Extractivism: The crisis of civilisation

Extractivism is a violent, disruptive form of accumulation – it has destroyed previous modes of production with millions of people being deprived of land, water and their modes of subsistence.

These were among the observations made by participants at a People’s Dialogue seminar focussing on exctractivism as a mode of capital accumulation. The two-day event, held in Cape Town in March, brought together a range of activists from different parts of Southern Africa and Latin America. The main host in South Africa was TCOE.

Professor Edgardo Lander, a fellow of the Transnational Institute (TNI), from Venezuela pointed out that extractivism is an “imperial” capitalist model, as well as a model of consumption. He noted that “certain conditions are created where extractivism is central and becomes difficult to imagine any other way.”

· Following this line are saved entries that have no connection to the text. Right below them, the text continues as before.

-- ==== Sys2Proof/Laws/Transitions.lean ====
section
/-!
SUPPORT. Everything a step of the handlers, the timers, the watchdog and the environment can do, said once, with no condition left
inside a state: a later proof takes cases on it and unfolds no handler.
-/

namespace Sys2Proof.Machine

/-- The state a timer's handler leaves before it returns (R200, R202), every field written out. -/
theorem rearm_hb (s : State) (c : Word) :
    rearm .hb .hbDue c s = { s with
      hb := { s.hb with pend := false, ccr := some (addW s.params.wHb c s.params.hbInc) }
      evflags := setFlagBit s.evflags .hbDue
      history := s.history ++ [⟨.cpu, .isr .hb (addW s.params.wHb c s.params.hbInc)⟩, ⟨.cpu, .flagSet 0⟩] } := by
  simp [rearm, State.setFlag, State.emit, State.withTimer, State.timer, Params.width, Params.increment, EventFlag.bit]

theorem rearm_sym (s : State) (c : Word) :
    rearm .sym .symDue c s = { s with
      sym := { s.sym with pend := false, ccr := some (addW s.params.wSym c s.params.symInc) }
      evflags := setFlagBit s.evflags .symDue
      history := s.history ++ [⟨.cpu, .isr .sym (addW s.params.wSym c s.params.symInc)⟩, ⟨.cpu, .flagSet 1⟩] } := by
  simp [rearm, State.setFlag, State.emit, State.withTimer, State.timer, Params.width, Params.increment, EventFlag.bit]

/-- What any choice but main-line code answers from `s`. -/
inductive OtherCase (s : State) : Choice → State → Prop where
  | nmiEntry : OtherCase s .nmiEntry { s with ctx := .nmi .n1, history := s.history ++ [⟨.cpu, .nmiEnter⟩] }
  | nmiIdle (hc : s.ctx = .main) : OtherCase s .nmiStep s
  | nmiClear (hc : s.ctx = .nmi .n1) : OtherCase s .nmiStep { s with
      ctx := .nmi .n2
      oscFault := s.oscFault && !s.oscOk
      history := s.history ++ [⟨.cpu, .faultClear .nmi⟩] }
  | nmiWait (hc : s.ctx = .nmi .n2) : OtherCase s .nmiStep { s with ctx := .nmi .n3 }
  | nmiRetry (hc : s.ctx = .nmi .n3) (hf : s.oscFault = true) : OtherCase s .nmiStep { s with
      ctx := .nmi .n1
      history := s.history ++ [⟨.cpu, .faultCheck .nmi true⟩] }
  | nmiExit (hc : s.ctx = .nmi .n3) (hf : s.oscFault = false) : OtherCase s .nmiStep { s with
      ctx := .main
      history := s.history ++ [⟨.cpu, .faultCheck .nmi false⟩, ⟨.cpu, .nmiExit⟩] }
  | isrHb (c : Word) (hc : s.hb.ccr = some c) : OtherCase s .isrHb { s with
      hb := { s.hb with pend := false, ccr := some (addW s.params.wHb c s.params.hbInc) }
      evflags := setFlagBit s.evflags .hbDue
      history := s.history ++ [⟨.cpu, .isr .hb (addW s.params.wHb c s.params.hbInc)⟩, ⟨.cpu, .flagSet 0⟩] }
  | isrHbWake (c : Word) (hc : s.hb.ccr = some c) (hw : flagIsSet s.evflags .wakeReq = true) (hm : s.mode = .sleep) :
      OtherCase s .isrHb { s with
        hb := { s.hb with pend := false, ccr := some (addW s.params.wHb c s.params.hbInc) }
        evflags := setFlagBit s.evflags .hbDue
        mode := .active
        history := s.history ++
          [⟨.cpu, .isr .hb (addW s.params.wHb c s.params.hbInc)⟩, ⟨.cpu, .flagSet 0⟩, ⟨.cpu, .resume⟩] }
  | isrSym (c : Word) (hc : s.sym.ccr = some c) : OtherCase s .isrSym { s with
      sym := { s.sym with pend := false, ccr := some (addW s.params.wSym c s.params.symInc) }
      evflags := setFlagBit s.evflags .symDue
      history := s.history ++ [⟨.cpu, .isr .sym (addW s.params.wSym c s.params.symInc)⟩, ⟨.cpu, .flagSet 1⟩] }
  | isrExt (r : Bool) : OtherCase s (.isrExt r) { s with
      extPend := false
      evflags := setFlagBit s.evflags .wakeReq
      history := s.history ++ [⟨.cpu, .flagSet 2⟩, ⟨.cpu, .extIsr r⟩] }
  | isrExtWake (hm : s.mode = .sleep) : OtherCase s (.isrExt true) { s with
      extPend := false
      evflags := setFlagBit s.evflags .wakeReq
      mode := .active
      history := s.history ++ [⟨.cpu, .flagSet 2⟩, ⟨.cpu, .extIsr true⟩, ⟨.cpu, .resume⟩] }
  | tickHb (c r : Word) (hc : s.hb.cnt = some c) (hr : s.hb.ccr = some r) : OtherCase s .tickHb { s with
      hb := { s.hb with
        cnt := some (addW s.params.wHb c 1)
        pend := s.hb.pend || addW s.params.wHb c 1 == r } }
  | tickSym (c r : Word) (hc : s.sym.cnt = some c) (hr : s.sym.ccr = some r) : OtherCase s .tickSym { s with
      sym := { s.sym with
        cnt := some (addW s.params.wSym c 1)
        pend := s.sym.pend || addW s.params.wSym c 1 == r } }
  | wdtCount (f : Bool) (hw : s.wdtCnt + 1 ≠ s.params.wdtTimeout) :
      OtherCase s (.wdtTick f) { s with wdtCnt := s.wdtCnt + 1 }
  | wdtReset (f : Bool) (hw : s.wdtCnt + 1 = s.params.wdtTimeout) : OtherCase s (.wdtTick f) (s.watchdogReset f)
  | oscBad (ho : s.oscOk = true) : OtherCase s .oscChange { s with oscOk := false, oscFault := true }
  | oscGood (ho : s.oscOk = false) : OtherCase s .oscChange { s with oscOk := true }
  | extReq : OtherCase s .extReq { s with extPend := true }

/-- The WAKE_REQ bit is not the one the heartbeat handler sets (R200, R61). -/
theorem wakeReq_setFlagBit_hbDue (v : BitVec 3) :
    flagIsSet (setFlagBit v .hbDue) .wakeReq = flagIsSet v .wakeReq := by
  simp [flagIsSet, setFlagBit, EventFlag.bit]

theorem nmiMicro_cases (k : NmiStep) (s : State) (h : s.ctx = .nmi k) : OtherCase s .nmiStep (nmiMicro k s) := by
  cases k with
  | n1 =>
    have : nmiMicro .n1 s = { s with
        ctx := .nmi .n2
        oscFault := s.oscFault && !s.oscOk
        history := s.history ++ [⟨.cpu, .faultClear .nmi⟩] } := by
      cases ho : s.oscOk <;> simp [nmiMicro, State.clearOscFault, State.emit, ho]
    rw [this]; exact .nmiClear h
  | n2 => exact .nmiWait h
  | n3 =>
    cases hf : s.oscFault
    · have : nmiMicro .n3 s = { s with
          ctx := .main
          oscFault := s.oscFault
          history := s.history ++ [⟨.cpu, .faultCheck .nmi false⟩, ⟨.cpu, .nmiExit⟩] } := by
        simp [nmiMicro, State.returnNmi, State.emit, hf]
      rw [this]; exact .nmiExit h hf
    · have : nmiMicro .n3 s = { s with
          ctx := .nmi .n1
          oscFault := s.oscFault
          history := s.history ++ [⟨.cpu, .faultCheck .nmi true⟩] } := by
        simp [nmiMicro, State.emit, hf]
      rw [this]; exact .nmiRetry h hf

/-- Every transition but main-line code's is one of the cases. -/
theorem take_cases {c : Choice} {s s' : State} (h : take c s = .next s') :
    (c = .main ∧ MainCase s s') ∨ OtherCase s c s' := by
  cases c with
  | main => exact .inl ⟨rfl, mainStep_cases h⟩
  | nmiEntry => cases h; exact .inr .nmiEntry
  | nmiStep =>
    cases h
    unfold nmiHandlerStep
    split
    · exact .inr (.nmiIdle ‹_›)
    · exact .inr (nmiMicro_cases _ _ ‹_›)
  | isrHb =>
    obtain ⟨c, hc, rfl⟩ := isrHb_next h
    rw [rearm_hb]
    unfold State.returnInterrupt
    split
    · rename_i hw
      simp only [wakeReq_setFlagBit_hbDue] at hw
      simp only [State.emit, List.append_assoc, List.cons_append, List.nil_append]
      exact .inr (.isrHbWake c hc hw.1 hw.2)
    · exact .inr (.isrHb c hc)
  | isrSym =>
    obtain ⟨c, hc, rfl⟩ := isrSym_next h
    rw [rearm_sym]
    exact .inr (.isrSym c hc)
  | isrExt r =>
    cases h
    unfold Machine.isrExt State.returnInterrupt
    split
    · rename_i hw
      obtain ⟨rfl, hm⟩ := hw
      simp only [State.emit, State.setFlag, EventFlag.bit, List.append_assoc, List.cons_append, List.nil_append]
      exact .inr (.isrExtWake hm)
    · simp only [State.emit, State.setFlag, EventFlag.bit, List.append_assoc, List.cons_append, List.nil_append]
      exact .inr (.isrExt r)
  | tickHb => obtain ⟨c, r, hc, hr, rfl⟩ := tickTimer_next h; exact .inr (.tickHb c r hc hr)
  | tickSym => obtain ⟨c, r, hc, hr, rfl⟩ := tickTimer_next h; exact .inr (.tickSym c r hc hr)
  | wdtTick f =>
    cases h
    unfold Machine.wdtTick
    split
    · exact .inr (.wdtReset f ‹_›)
    · exact .inr (.wdtCount f ‹_›)
  | oscChange =>
    cases h
    unfold Machine.oscChange
    cases ho : s.oscOk
    · exact .inr (.oscGood ho)
    · exact .inr (.oscBad ho)
  | extReq => cases h; exact .inr .extReq

/-- Every step that answers is a case of the transition of an enabled choice. -/
theorem step_cases {s s' : State} (h : step s = .next s') :
    ∃ c, pick s = some c ∧ enabled s c = true ∧
      ((c = .main ∧ MainCase s.consume s') ∨ OtherCase s.consume c s') := by
  obtain ⟨c, hp, ht⟩ := step_next h
  exact ⟨c, hp, pick_enabled hp, take_cases ht⟩

end Sys2Proof.Machine
end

“The only fields in which countries of the Global South have competitive advantage are natural resources and thus extractivism has been seen by South governments (whether left or right-wing) as the only path to finance development policies and projects, regardless of the socio and environmental consequences. They also make people believe that there is no other alternative towards development.”

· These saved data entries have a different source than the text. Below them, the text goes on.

/-! ### Register words as numbers -/

/-- A register of one-bit fields is the number with those binary digits, bit 0 first (R60). -/
theorem wordOfBits_eq_ofDigits (bs : List Bool) :
    wordOfBits bs = BitVec.ofNat 32 (Nat.ofDigits 2 (bs.map Bool.toNat)) := by
  induction bs with
  | nil => rfl
  | cons b rest ih =>
    have unfolded : wordOfBits (b :: rest) = BitVec.ofNat 32 b.toNat ||| wordOfBits rest <<< 1 := by cases b <;> rfl
    have disjoint : BitVec.ofNat 32 b.toNat &&& wordOfBits rest <<< 1 = 0#32 := by
      apply BitVec.eq_of_getLsbD_eq
      intro n hn
      cases b <;> cases n <;> simp
    have doubled : wordOfBits rest <<< 1 = BitVec.ofNat 32 2 * wordOfBits rest := by
      rw [BitVec.shiftLeft_eq_mul_twoPow, mul_comm]
      rfl
    rw [unfolded, ← BitVec.add_eq_or_of_and_eq_zero _ _ disjoint, doubled, ih, List.map_cons, Nat.ofDigits_cons,
      BitVec.ofNat_add, BitVec.ofNat_mul]

theorem toNat_append_eq_add {m n : Nat} (x : BitVec m) (y : BitVec n) :
    (x ++ y).toNat = 2 ^ n * x.toNat + y.toNat := by
  rw [BitVec.toNat_append, Nat.two_pow_add_eq_or_of_lt y.isLt, Nat.shiftLeft_eq, mul_comm]

/-- R67: the three fields of a serial configuration register, each at its place. -/
theorem serCfgWord_eq (c : SerCfg) :
    serCfgWord c =
      BitVec.ofNat 32 (c.setting.br.toNat + 65536 * c.setting.modulation.toNat + 16777216 * c.clk.toNat) := by
  apply BitVec.eq_of_toNat_eq
  have hbr := c.setting.br.isLt
  have hmod := c.setting.modulation.isLt
  have hclk := c.clk.isLt
  simp only [serCfgWord, toNat_append_eq_add, BitVec.ofNat_eq_ofNat, BitVec.toNat_ofNat]
  omega

/-! ### Registers that may have no value -/

/-- A register made of one field that may be UNKNOWN has no value exactly while that field is (R31). -/
theorem eq_map_iff_known {α : Type} {x : Option Word} {v : Option α} {g : α → Word} (h : x = v.map g) :
    (∀ a, v = some a → x = some (g a)) ∧ (x = none ↔ v = none) := by
  subst h
  cases v <;> simp

theorem moduleStatus_of_known {m : ModuleUnit} {rail : Rail} {rst : SerReset} {mux : PinMux} (hrail : m.rail = some rail)
    (hrst : m.serRst = some rst) (hmux : m.pinmux = some mux) :
    moduleStatus m = some (BitVec.ofNat 32 ((decide (m.mstate = .enabled)).toNat + 2 * (decide (rail = .on)).toNat
      + 4 * (decide (rst = .held)).toNat + 8 * (decide (mux = .serial)).toNat)) := by
  simp only [moduleStatus, hrail, hrst, hmux, wordOfBits_eq_ofDigits, List.map_cons, List.map_nil, Nat.ofDigits_cons,
    Nat.ofDigits_nil, beq_eq_decide]
  congr 2
  omega

theorem moduleStatus_eq_none_iff {m : ModuleUnit} :
    moduleStatus m = none ↔ m.rail = none ∨ m.serRst = none ∨ m.pinmux = none := by
  unfold moduleStatus
  cases m.rail <;> cases m.serRst <;> cases m.pinmux <;> simp

/-! ### The register index space -/

/-- R69: no register has an index from 0x10. -/
theorem regOfIndex_reserved {idx : BitVec 8} (h : 0x10 ≤ idx.toNat) : regOfIndex idx = none := by
  unfold regOfIndex
  split
  case h_17 => rfl
  all_goals omega

/-- Settles O22: each index names its register, whose word is one of the forms above. -/
theorem registerMapContents : Obligations.RegisterMapContents := by
  intro s
  have bits {bs : List Bool} {n : Nat} (h : Nat.ofDigits 2 (bs.map Bool.toNat) = n) :
      some (wordOfBits bs) = some (BitVec.ofNat 32 n) := by rw [wordOfBits_eq_ofDigits, h]
  refine ⟨?evflags, ?timers, ?hbCtl, ?symCtl, ?osc, ?clk, ?modules, ?serial, ?wdt, ?cpu, ?pins⟩
  case evflags => exact congrArg some (BitVec.ofNat_toNat 32 s.evflags).symm
  case timers =>
    intro v w idx hmem
    simp only [List.mem_cons, List.not_mem_nil, or_false, Prod.mk.injEq] at hmem
    obtain ⟨rfl, rfl, rfl⟩ | ⟨rfl, rfl, rfl⟩ | ⟨rfl, rfl, rfl⟩ | ⟨rfl, rfl, rfl⟩ := hmem <;>
      exact eq_map_iff_known rfl
  case modules =>
    intro m idx hmem
    simp only [List.mem_cons, List.not_mem_nil, or_false, Prod.mk.injEq] at hmem
    obtain ⟨rfl, rfl⟩ | ⟨rfl, rfl⟩ := hmem <;>
      exact ⟨fun _ _ _ => moduleStatus_of_known, moduleStatus_eq_none_iff⟩
  case serial =>
    intro m idx hmem
    simp only [List.mem_cons, List.not_mem_nil, or_false, Prod.mk.injEq] at hmem
    simp only [← serCfgWord_eq]
    obtain ⟨rfl, rfl⟩ | ⟨rfl, rfl⟩ := hmem <;> exact eq_map_iff_known rfl
  case wdt => rfl
  case hbCtl | symCtl | osc | clk | cpu | pins =>
    refine bits ?_
    simp only [List.map_cons, List.map_nil, Nat.ofDigits_cons, Nat.ofDigits_nil]
    omega

/-- Settles O21: the index names no register, so the command is the illegal one of R69. -/
theorem regReadOfAReservedIndexFaults : Obligations.RegReadOfAReservedIndexFaults := by
  intro s idx h
  simp only [exec, execRegRead, regOfIndex_reserved h]
  rfl

end Sys2Proof.Machine

/-!
SUPPORT. Exactly when an agent has a step, and that each step then answers (00_scope.md rule R9, 10_state.md rule R31).
-/

namespace Sys2Proof.Machine

/-! ### When an agent has a step -/

/-- A state that can step has a choice: the oscillator may always change (R293). -/
theorem freePick_isSome {s : State} (h : s.alive = true) : (freePick s).isSome = true := by
  have hmem : Choice.oscChange ∈ enabledChoices s := List.mem_filter.2 ⟨mem_allChoices _, h⟩
  have hidx : Config.freeChoice s.moment % (enabledChoices s).length < (enabledChoices s).length :=
    Nat.mod_lt _ (List.length_pos_of_mem hmem)
  simp [freePick, hidx]

theorem pick_eq_none_iff {s : State} : pick s = none ↔ s.alive = false := by
  constructor
  · intro hpick
    by_contra hlive
    have hsome := freePick_isSome (Bool.not_eq_false _ ▸ hlive)
    unfold pick at hpick
    split at hpick
    · simp [hpick] at hsome
    · split at hpick
      · cases hpick
      · simp [hpick] at hsome
  · intro hdead
    rw [Option.eq_none_iff_forall_ne_some]
    intro c hpick
    exact Bool.false_ne_true (hdead.symm.trans (alive_of_enabled (pick_enabled hpick)))

theorem alive_eq_false_iff {s : State} : s.alive = false ↔ s.fault ≠ none ∨ s.mode = .halted := by
  rw [← Bool.not_eq_true, alive_iff]
  tauto

/-- Where no agent has a step, `step` names the reason. -/
theorem step_of_not_alive {s : State} (h : s.alive = false) : step s = .fault (stopReason s) := by
  simp only [step, stepOnce, pick_eq_none_iff.2 h]

/-- Settles O9: a choice exists exactly in a live state, and a dead one stops by its reason. -/
theorem noAgentStepsAfterFaultOrHalt : Obligations.NoAgentStepsAfterFaultOrHalt := by
  intro s
  refine ⟨pick_eq_none_iff.trans alive_eq_false_iff, fun f hf => ?_, fun hf hm => ?_⟩
  · rw [step_of_not_alive (alive_eq_false_iff.2 (.inl (by simp [hf]))), stopReason, hf]
  · rw [step_of_not_alive (alive_eq_false_iff.2 (.inr hm)), stopReason, hf]

/-! ### Every enabled step answers -/

theorem coreCommand_answers (i : Instr) (s : State) (body : State → State) : ∃ s', coreCommand i s body = .next s' := by
  unfold coreCommand
  split <;> exact ⟨_, rfl⟩

theorem branchOnAcc_answers (i : Instr) (s : State) (mask : BitVec 8) (target : BitVec 16) (cond : Word → Bool) :
    ∃ s', branchOnAcc i s mask target cond = .next s' := by
  unfold branchOnAcc
  split <;> exact ⟨_, rfl⟩

theorem execRegRead_answers (idx : BitVec 8) (s : State) : ∃ s', execRegRead idx s = .next s' := by
  unfold execRegRead
  split
  · exact ⟨_, rfl⟩
  · split <;> exact ⟨_, rfl⟩

/-- Every command answers a next state in every state. -/
theorem exec_answers (i : Instr) (s : State) : ∃ s', exec i s = .next s' := by
  cases i with
  | initHw =>
    simp only [exec, execInitHw]
    split <;> exact ⟨_, rfl⟩
  | regRead idx => exact execRegRead_answers idx s
  | jmp | halt => exact ⟨_, rfl⟩
  | bz | bnz =>
    simp only [exec, execBz, execBnz]
    exact branchOnAcc_answers _ _ _ _ _
  | feedWdt | cfgGpsDisabled | cfgGpsEnabled | cfgRfDisabled | cfgRfEnabled | sleep | delayMs | delayUs | resetSym | flagsRead
  | flagsClear | flagsXchg | irqOff | irqOn =>
    simp only [exec, execFeedWdt, execCfgGpsDisabled, execCfgGpsEnabled, execCfgRfDisabled, execCfgRfEnabled, execSleep,
      execDelayMs, execDelayUs, execResetSym, execFlagsRead, execFlagsClear, execFlagsXchg, execIrqOff, execIrqOn]
    exact coreCommand_answers _ _ _

theorem fetchStep_answers (s : State) : ∃ s', fetchStep s = .next s' := by
  unfold fetchStep
  split
  · exact ⟨_, rfl⟩
  · split
    · exact ⟨_, rfl⟩
    · exact exec_answers _ s

theorem mainStep_answers (s : State) : ∃ s', mainStep s = .next s' := by
  unfold mainStep
  split
  · exact fetchStep_answers s
  all_goals exact ⟨_, rfl⟩

/-- A running timer's tick finds both registers known (R31, R48). -/
theorem tickTimer_answers {t : TimerId} {s : State} {w : Nat} (h : TimerInv w (s.timer t)) (hrun : (s.timer t).run = true) :
    ∃ s', tickTimer t s = .next s' := by
  obtain ⟨c, r, hc, hr, -⟩ := h.known hrun
  simp [tickTimer, hc, hr]

/-- A timer with a match pending has a compare register (R31, R50). -/
theorem TimerInv.ccr_of_pend {w : Nat} {x : Timer} (h : TimerInv w x) (hp : x.pend = true) : ∃ r, x.ccr = some r := by
  obtain ⟨-, r, -, hr, -⟩ := h.known (h.pending hp)
  exact ⟨r, hr⟩

theorem irqPending_of_maskableAccepted {s : State} {v : IrqSource} (h : maskableAccepted s v = true) :
    irqPending s v = true := by
  obtain ⟨-, -, -, hp, -⟩ := maskableAccepted_iff.1 h
  exact hp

“We are facing a crisis of a civilisation that is destroying life itself, based on the logic of permanent accumulation: there is a contradiction between the reproduction of capital and the reproduction of life”

The event explored extractivism in the context of mining, fishing, agriculture and forestry.

Mining, which encompasses gas, oil and mineral mining, involves different legal instruments in conceding mining licences, the appropriation of land, water and the environment and the transfer of property rights as local populations are dispossessed.

In the context of agriculture, even though 70% of the world\’s population source their food from small-scale farmers and fishers, these small-scale produces are increasingly under ecological pressure, losing access to land, water, livelihoods, biological diversity and more and more being linked to high technology production.

Mariam Mayet from Africa Centre for Biodiversity in South Africa warned that “industrial agricultural corporates have taken over knowledge production, enforce intellectual property rights and have taken out patents on life, seeds and agricultural inputs and technology.”

“We are entering a very difficult period with greater concentration of ownership and power over food production and costs”, she adds.

Reflecting on how the model of extractivism has impacted on fishing, Jackie Sunde from the University of Cape Town, narrated a pattern of dispossession, where people\’s traditional fishing activities are criminalised or they are removed from their traditional and spiritual homes. This comes amid a narrative of conservation – to protect marine stocks or the eco-system – and a greater push for marine protected areas (MPAs) resulting in private coastal enclaves and coastal tourism.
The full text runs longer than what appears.